[Listed records]

-- ==== Sys2Proof/Machine/Events.lean ====
section
/-! DEFINITION. The event recorder: the catalogue's settings, the rate limit, the store and its commands ("Event recorder"). -/

namespace Sys2Proof.Machine

open Host (Outcome)

/-! ### Catalogue (R763, R773, R781) -/

/-- The recorder's state for a code. -/
def codeSt (s : State) (code : Nat) : CodeSt := (tfind s.evt.codes code).getD {}

/-- Changes the recorder's state for a code. -/
def onCode (code : Nat) (f : CodeSt → CodeSt) (s : State) : State :=
  s.onEvt fun v => { v with codes := tput v.codes code (f ((tfind v.codes code).getD {})) }

/-- Whether a code is one that a host posts (R758). -/
def hostCode (code : Nat) : Bool := 0xFF00 ≤ code && code ≤ 0xFFFF

/-- Whether a code is one of the recorder's own, which are never rate-limited (R765, R773). -/
def recorderCode (code : Nat) : Bool := 0x1001 ≤ code && code ≤ 0x1007

/-- SEVERITY of a code in the catalogue; 0xFF for a host code (R773, R781). -/
def codeSeverity (code : Nat) : Nat :=
  if hostCode code then 0xFF
  else match code with
    | 0x1001 => 0
    | 0x1002 | 0x1006 | 0x1007 => 2
    | 0x1004 | 0x1005 => 1
    | c => Config.evtSeverity c % 4

/-- Whether a code is of extended form; the time-step event of R110 is (R755, R763). -/
def codeExtended (code : Nat) : Bool :=
  if hostCode code || recorderCode code then false else code == evCode .timeStep || Config.evtExtended code

/-- Whether release 3.2 knows a code: of a host, of the recorder, of a metrological entry, of an event that a rule requires, or one that its
catalogue holds besides, under a class code of R758 (R773, R776, R781). -/
def codeKnown (code : Nat) : Bool :=
  hostCode code || recorderCode code || (0x0381 ≤ code && code ≤ 0x0387) || requiredEvents.any (fun e => evCode e == code)
    || (0x100 ≤ code && code < 0x1300 && Config.evtKnown code)

/-- RATE, BURST and snapshot list in force: EVT_CODE_SET over the base image over the catalogue; a code of severity 3 always
runs with RATE 0 (R763). -/
def codeCfg (s : State) (code : Nat) : EvtCodeCfg :=
  let c := match (codeSt s code).override with
    | some o => o
    | none => match s.cfg.act.evtCodes.find? fun o => o.code == code with
      | some o => o
      | none =>
        if hostCode code then { code := code, rate := 60, burst := 16 }
        else { code := code, rate := min 3600 (Config.evtRate code), burst := clamp 1 255 (Config.evtBurst code), snap := (Config.evtSnap code).take 8 }
  if codeSeverity code = 3 || recorderCode code then { c with rate := 0 } else c

/-! ### The rate limit (R764, R765) -/

/-- One token, in the units of `CodeSt.tokens`. -/
def tokenUnit : Nat := 3600 * 1000000000 * nsUnit

/-- The tokens of a code's bucket now: up to BURST, RATE / 3,600 per second of operating time, full at the start. -/
def tokensNow (s : State) (code : Nat) : Nat :=
  let c := codeCfg s code
  let x := codeSt s code
  match x.tokens with
  | none => c.burst * tokenUnit
  | some t => min (c.burst * tokenUnit) (t + c.rate * (s.opTime - x.tokensOp))

/-! ### Writing a record (R755, R759–R761, R769, R770) -/

/-- The Collar word that a snapshot copies: SYS.ALARM from the ALARM_N copy; W1C bits elsewhere have one copy per host and the
spec does not say which is copied, so they are a free value; MAINS.CYC_HI is the count's, since no read latches it here (R761; log entry
10). -/
def snapWord (s : State) (free : Nat) (idx : Nat) : Word :=
  if idx = 14 then BitVec.ofNat 32 (s.mains.cycle / 0x100000000)
  else sharedWord s (4 * idx) (if idx = 2 then s.hosts.alarmN else BitVec.ofNat 32 free)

[/Listed records]

Please return exactly the lines that run from the line with "def snapWord (s" through the end of the records above, both included, and nothing more.

def snapWord (s : State) (free : Nat) (idx : Nat) : Word :=
  if idx = 14 then BitVec.ofNat 32 (s.mains.cycle / 0x100000000)
  else sharedWord s (4 * idx) (if idx = 2 then s.hosts.alarmN else BitVec.ofNat 32 free)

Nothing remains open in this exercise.